§ What is needed
Tally every line in the entries below that holds "PortId", then give only the total.

+-------+

@[simp] theorem State.releasePins_pins (s : State)  :
    ((State.releasePins s)).pins = s.pins := by
  have _ : Fact (Piece.out ≠ .pins) := ⟨by decide⟩
  exact ((State.releasePins_leads (P := fun p => p ≠ .pins) (.same s _) ).parts .pins (by simp))

@[simp] theorem State.releasePins_side (s : State)  :
    ((State.releasePins s)).side = s.side := by
  have _ : Fact (Piece.out ≠ .side) := ⟨by decide⟩
  exact ((State.releasePins_leads (P := fun p => p ≠ .side) (.same s _) ).parts .side (by simp))

@[simp] theorem State.releasePins_pending (s : State)  :
    ((State.releasePins s)).pending = s.pending := by
  have _ : Fact True := ⟨trivial⟩
  exact (State.releasePins_leads (P := fun _ => True) (.same s _) ).queue

@[simp] theorem State.releasePins_draws (s : State)  :
    ((State.releasePins s)).draws = s.draws := by
  have _ : Fact (Piece.out ≠ .draws) := ⟨by decide⟩
  exact ((State.releasePins_leads (P := fun p => p ≠ .draws) (.same s _) ).parts .draws (by simp))

@[simp] theorem State.raiseSite_siteSlot (s : State) (n : SiteId) :
    ((State.raiseSite s n)).siteSlot = s.siteSlot := by
  have _ : Fact (Piece.sites ≠ .siteSlot) := ⟨by decide⟩
  have _ : Fact (Piece.out ≠ .siteSlot) := ⟨by decide⟩
  exact ((State.raiseSite_leads (P := fun p => p ≠ .siteSlot) (.same s _) n).parts .siteSlot (by simp))

@[simp] theorem State.killSite_clk (s : State) (n : SiteId) (code : Byte) :
    ((State.killSite s n code)).clk = s.clk := by
  have _ : Fact (Piece.arrays ≠ .clk) := ⟨by decide⟩
  have _ : Fact (Piece.fields ≠ .clk) := ⟨by decide⟩
  have _ : Fact (Piece.hbm ≠ .clk) := ⟨by decide⟩
  have _ : Fact (Piece.mem ≠ .clk) := ⟨by decide⟩
  have _ : Fact (Piece.net ≠ .clk) := ⟨by decide⟩
  have _ : Fact (Piece.coh ≠ .clk) := ⟨by decide⟩
  have _ : Fact (Piece.sites ≠ .clk) := ⟨by decide⟩
  have _ : Fact (Piece.ports ≠ .clk) := ⟨by decide⟩
  have _ : Fact (Piece.pnl ≠ .clk) := ⟨by decide⟩
  have _ : Fact (Piece.ras ≠ .clk) := ⟨by decide⟩
  have _ : Fact (Piece.twin ≠ .clk) := ⟨by decide⟩
  have _ : Fact (Piece.out ≠ .clk) := ⟨by decide⟩
  exact ((State.killSite_leads (P := fun p => p ≠ .clk) (.same s _) n code).parts .clk (by simp))

@[simp] theorem State.twinFails_clk (s : State) (k : PortId) :
    ((State.twinFails s k)).clk = s.clk := by
  have _ : Fact (Piece.ports ≠ .clk) := ⟨by decide⟩
  have _ : Fact (Piece.ras ≠ .clk) := ⟨by decide⟩
  have _ : Fact (Piece.twin ≠ .clk) := ⟨by decide⟩
  have _ : Fact (Piece.out ≠ .clk) := ⟨by decide⟩
  exact ((State.twinFails_leads (P := fun p => p ≠ .clk) (.same s _) k).parts .clk (by simp))

@[simp] theorem State.makeKeys_stage (s : State)  :
    ((State.makeKeys s)).stage = s.stage := by
  have _ : Fact (Piece.fuse ≠ .boot) := ⟨by decide⟩
  have _ : Fact (Piece.draws ≠ .boot) := ⟨by decide⟩
  exact ((State.makeKeys_leads (P := fun p => p ≠ .boot) (.same s _) ).parts .boot (by simp)).2.2.1

@[simp] theorem State.makeKeys_inReset (s : State)  :
    ((State.makeKeys s)).inReset = s.inReset := by
  have _ : Fact (Piece.fuse ≠ .boot) := ⟨by decide⟩
  have _ : Fact (Piece.draws ≠ .boot) := ⟨by decide⟩
  exact ((State.makeKeys_leads (P := fun p => p ≠ .boot) (.same s _) ).parts .boot (by simp)).1

@[simp] theorem State.noteAccess_pwr (s : State) (code : Byte) (off : Nat) :
    ((State.noteAccess s code off)).pwr = s.pwr := by
  have _ : Fact (Piece.ras ≠ .pwr) := ⟨by decide⟩
  have _ : Fact (Piece.out ≠ .pwr) := ⟨by decide⟩
  exact ((State.noteAccess_leads (P := fun p => p ≠ .pwr) (.same s _) code off).parts .pwr (by simp))

@[simp] theorem State.noteAccess_side (s : State) (code : Byte) (off : Nat) :
    ((State.noteAccess s code off)).side = s.side := by
  have _ : Fact (Piece.ras ≠ .side) := ⟨by decide⟩
  have _ : Fact (Piece.out ≠ .side) := ⟨by decide⟩
  exact ((State.noteAccess_leads (P := fun p => p ≠ .side) (.same s _) code off).parts .side (by simp))

@[simp] theorem State.noteAccess_mem (s : State) (code : Byte) (off : Nat) :
    ((State.noteAccess s code off)).mem = s.mem := by
  have _ : Fact (Piece.ras ≠ .mem) := ⟨by decide⟩
  have _ : Fact (Piece.out ≠ .mem) := ⟨by decide⟩
  exact ((State.noteAccess_leads (P := fun p => p ≠ .mem) (.same s _) code off).parts .mem (by simp))

@[simp] theorem State.note_pwr (s : State)  :
    ((State.note s)).pwr = s.pwr := by
  have _ : Fact (Piece.ras ≠ .pwr) := ⟨by decide⟩
  have _ : Fact (Piece.out ≠ .pwr) := ⟨by decide⟩
  exact ((State.note_leads (P := fun p => p ≠ .pwr) (.same s _) ).parts .pwr (by simp))

@[simp] theorem State.note_side (s : State)  :
    ((State.note s)).side = s.side := by
  have _ : Fact (Piece.ras ≠ .side) := ⟨by decide⟩
  have _ : Fact (Piece.out ≠ .side) := ⟨by decide⟩
  exact ((State.note_leads (P := fun p => p ≠ .side) (.same s _) ).parts .side (by simp))

@[simp] theorem State.note_ports (s : State)  :
    ((State.note s)).ports = s.ports := by
  have _ : Fact (Piece.ras ≠ .ports) := ⟨by decide⟩
  have _ : Fact (Piece.out ≠ .ports) := ⟨by decide⟩
  exact ((State.note_leads (P := fun p => p ≠ .ports) (.same s _) ).parts .ports (by simp))

@[simp] theorem State.portReset_pins (s : State) (port : PortId) :
    ((State.portReset s port)).pins = s.pins := by
  have _ : Fact (Piece.arrays ≠ .pins) := ⟨by decide⟩
  have _ : Fact (Piece.sites ≠ .pins) := ⟨by decide⟩
  have _ : Fact (Piece.ports ≠ .pins) := ⟨by decide⟩
  have _ : Fact (Piece.img ≠ .pins) := ⟨by decide⟩
  have _ : Fact (Piece.pnl ≠ .pins) := ⟨by decide⟩
  have _ : Fact (Piece.ras ≠ .pins) := ⟨by decide⟩
  have _ : Fact (Piece.twin ≠ .pins) := ⟨by decide⟩
  have _ : Fact (Piece.out ≠ .pins) := ⟨by decide⟩
  exact ((State.portReset_leads (P := fun p => p ≠ .pins) (.same s _) port).parts .pins (by simp))

@[simp] theorem State.applyStore_inReset (s : State)  :
    ((State.applyStore s)).inReset = s.inReset := by
  have _ : Fact (Piece.fuse ≠ .boot) := ⟨by decide⟩
  have _ : Fact (Piece.arrays ≠ .boot) := ⟨by decide⟩
  have _ : Fact (Piece.fields ≠ .boot) := ⟨by decide⟩
  have _ : Fact (Piece.hbm ≠ .boot) := ⟨by decide⟩
  have _ : Fact (Piece.net ≠ .boot) := ⟨by decide⟩
  have _ : Fact (Piece.ras ≠ .boot) := ⟨by decide⟩
  have _ : Fact (Piece.twin ≠ .boot) := ⟨by decide⟩
  exact ((State.applyStore_leads (P := fun p => p ≠ .boot) (.same s _) ).parts .boot (by simp)).1

@[simp] theorem State.vote_pins (s : State)  :
    (s.vote).pins = s.pins := by
  have _ : Fact (Piece.fuse ≠ .pins) := ⟨by decide⟩
  have _ : Fact (Piece.boot ≠ .pins) := ⟨by decide⟩
  have _ : Fact (Piece.lcs ≠ .pins) := ⟨by decide⟩
  have _ : Fact (Piece.draws ≠ .pins) := ⟨by decide⟩
  exact ((State.vote_leads (P := fun p => p ≠ .pins) (.same s _) ).parts .pins (by simp))

@[simp] theorem State.leaveInv_ras (s : State) (a : ArrayId) :
    ((State.leaveInv s a)).ras = s.ras := by
  have _ : Fact (Piece.ports ≠ .ras) := ⟨by decide⟩
  exact ((State.leaveInv_leads (P := fun p => p ≠ .ras) (.same s _) a).parts .ras (by simp))

@[simp] theorem State.leaveInv_arrays (s : State) (a : ArrayId) :
    ((State.leaveInv s a)).arrays = s.arrays := by
  have _ : Fact (Piece.ports ≠ .arrays) := ⟨by decide⟩
  exact ((State.leaveInv_leads (P := fun p => p ≠ .arrays) (.same s _) a).parts .arrays (by simp))

@[simp] theorem State.leaveInv_pnl (s : State) (a : ArrayId) :
    ((State.leaveInv s a)).pnl = s.pnl := by
  have _ : Fact (Piece.ports ≠ .pnl) := ⟨by decide⟩
  exact ((State.leaveInv_leads (P := fun p => p ≠ .pnl) (.same s _) a).parts .pnl (by simp))

@[simp] theorem State.leaveInv_net (s : State) (a : ArrayId) :
    ((State.leaveInv s a)).net = s.net := by
  have _ : Fact (Piece.ports ≠ .net) := ⟨by decide⟩
  exact ((State.leaveInv_leads (P := fun p => p ≠ .net) (.same s _) a).parts .net (by simp))

@[simp] theorem State.leaveInv_mem (s : State) (a : ArrayId) :
    ((State.leaveInv s a)).mem = s.mem := by
  have _ : Fact (Piece.ports ≠ .mem) := ⟨by decide⟩
  exact ((State.leaveInv_leads (P := fun p => p ≠ .mem) (.same s _) a).parts .mem (by simp))

@[simp] theorem State.homeRead_coh (s : State) (f : FieldId) (t : TintId) (line : Nat) :
    ((State.homeRead s f t line).2).coh = s.coh := by
  have _ : Fact (Piece.fields ≠ .coh) := ⟨by decide⟩
  have _ : Fact (Piece.hbm ≠ .coh) := ⟨by decide⟩
  have _ : Fact (Piece.mem ≠ .coh) := ⟨by decide⟩
  have _ : Fact (Piece.net ≠ .coh) := ⟨by decide⟩
  have _ : Fact (Piece.ras ≠ .coh) := ⟨by decide⟩
  have _ : Fact (Piece.out ≠ .coh) := ⟨by decide⟩
  exact ((State.homeRead_leads (P := fun p => p ≠ .coh) (.same s _) f t line).parts .coh (by simp))

@[simp] theorem State.homeWrite_coh (s : State) (f : FieldId) (t : TintId) (line : Nat) (w : CodeWord) :
    ((State.homeWrite s f t line w).2).coh = s.coh := by
  have _ : Fact (Piece.hbm ≠ .coh) := ⟨by decide⟩
  have _ : Fact (Piece.mem ≠ .coh) := ⟨by decide⟩
  have _ : Fact (Piece.net ≠ .coh) := ⟨by decide⟩
  have _ : Fact (Piece.ras ≠ .coh) := ⟨by decide⟩
  have _ : Fact (Piece.twin ≠ .coh) := ⟨by decide⟩
  have _ : Fact (Piece.out ≠ .coh) := ⟨by decide⟩
  exact ((State.homeWrite_leads (P := fun p => p ≠ .coh) (.same s _) f t line w).parts .coh (by simp))

@[simp] theorem State.homeAtomic_coh (s : State) (f : FieldId) (t : TintId) (line : Nat) (op : AtomicOp) (off operand cmp : Nat) (marked : Bool) :
    ((State.homeAtomic s f t line op off operand cmp marked).2).coh = s.coh := by
  have _ : Fact (Piece.fields ≠ .coh) := ⟨by decide⟩
  have _ : Fact (Piece.hbm ≠ .coh) := ⟨by decide⟩
  have _ : Fact (Piece.mem ≠ .coh) := ⟨by decide⟩
  have _ : Fact (Piece.net ≠ .coh) := ⟨by decide⟩
  have _ : Fact (Piece.ras ≠ .coh) := ⟨by decide⟩
  have _ : Fact (Piece.twin ≠ .coh) := ⟨by decide⟩
  have _ : Fact (Piece.out ≠ .coh) := ⟨by decide⟩
  exact ((State.homeAtomic_leads (P := fun p => p ≠ .coh) (.same s _) f t line op off operand cmp marked).parts .coh (by simp))

@[simp] theorem State.counted_coh (s : State) (src dst : FieldId × NiId) (t : TintId) (n : Nat) :
    ((State.counted s src dst t n)).coh = s.coh := by
  have _ : Fact (Piece.net ≠ .coh) := ⟨by decide⟩
  exact ((State.counted_leads (P := fun p => p ≠ .coh) (.same s _) src dst t n).parts .coh (by simp))

@[simp] theorem State.counted_mem (s : State) (src dst : FieldId × NiId) (t : TintId) (n : Nat) :
    ((State.counted s src dst t n)).mem = s.mem := by
  have _ : Fact (Piece.net ≠ .mem) := ⟨by decide⟩
  exact ((State.counted_leads (P := fun p => p ≠ .mem) (.same s _) src dst t n).parts .mem (by simp))

@[simp] theorem State.counted_pnl (s : State) (src dst : FieldId × NiId) (t : TintId) (n : Nat) :
    ((State.counted s src dst t n)).pnl = s.pnl := by
  have _ : Fact (Piece.net ≠ .pnl) := ⟨by decide⟩
  exact ((State.counted_leads (P := fun p => p ≠ .pnl) (.same s _) src dst t n).parts .pnl (by simp))

@[simp] theorem State.counted_ports (s : State) (src dst : FieldId × NiId) (t : TintId) (n : Nat) :
    ((State.counted s src dst t n)).ports = s.ports := by
  have _ : Fact (Piece.net ≠ .ports) := ⟨by decide⟩
  exact ((State.counted_leads (P := fun p => p ≠ .ports) (.same s _) src dst t n).parts .ports (by simp))

@[simp] theorem State.counted_ras (s : State) (src dst : FieldId × NiId) (t : TintId) (n : Nat) :
    ((State.counted s src dst t n)).ras = s.ras := by
  have _ : Fact (Piece.net ≠ .ras) := ⟨by decide⟩
  exact ((State.counted_leads (P := fun p => p ≠ .ras) (.same s _) src dst t n).parts .ras (by simp))

@[simp] theorem State.counted_arrays (s : State) (src dst : FieldId × NiId) (t : TintId) (n : Nat) :
    ((State.counted s src dst t n)).arrays = s.arrays := by
  have _ : Fact (Piece.net ≠ .arrays) := ⟨by decide⟩
  exact ((State.counted_leads (P := fun p => p ≠ .arrays) (.same s _) src dst t n).parts .arrays (by simp))

@[simp] theorem State.wayLog_coh (s : State) (p : Option PanelId) (dst : FieldId × NiId) (st : BitVec 3) :
    ((State.wayLog s p dst st)).coh = s.coh := by
  have _ : Fact (Piece.net ≠ .coh) := ⟨by decide⟩
  have _ : Fact (Piece.ras ≠ .coh) := ⟨by decide⟩
  have _ : Fact (Piece.out ≠ .coh) := ⟨by decide⟩
  exact ((State.wayLog_leads (P := fun p => p ≠ .coh) (.same s _) p dst st).parts .coh (by simp))

@[simp] theorem State.wayLog_mem (s : State) (p : Option PanelId) (dst : FieldId × NiId) (st : BitVec 3) :
    ((State.wayLog s p dst st)).mem = s.mem := by
  have _ : Fact (Piece.net ≠ .mem) := ⟨by decide⟩
  have _ : Fact (Piece.ras ≠ .mem) := ⟨by decide⟩
  have _ : Fact (Piece.out ≠ .mem) := ⟨by decide⟩
  exact ((State.wayLog_leads (P := fun p => p ≠ .mem) (.same s _) p dst st).parts .mem (by simp))

@[simp] theorem State.endWaiting_sites (s : State) (n : SiteId) :
    ((State.endWaiting s n)).sites = s.sites := by
  have _ : Fact (Piece.ports ≠ .sites) := ⟨by decide⟩
  have _ : Fact (Piece.twin ≠ .sites) := ⟨by decide⟩
  have _ : Fact (Piece.out ≠ .sites) := ⟨by decide⟩
  exact ((State.endWaiting_leads (P := fun p => p ≠ .sites) (.same s _) n).parts .sites (by simp))

end Sys2Proof.Machine
end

+-------+

§ Final answer
2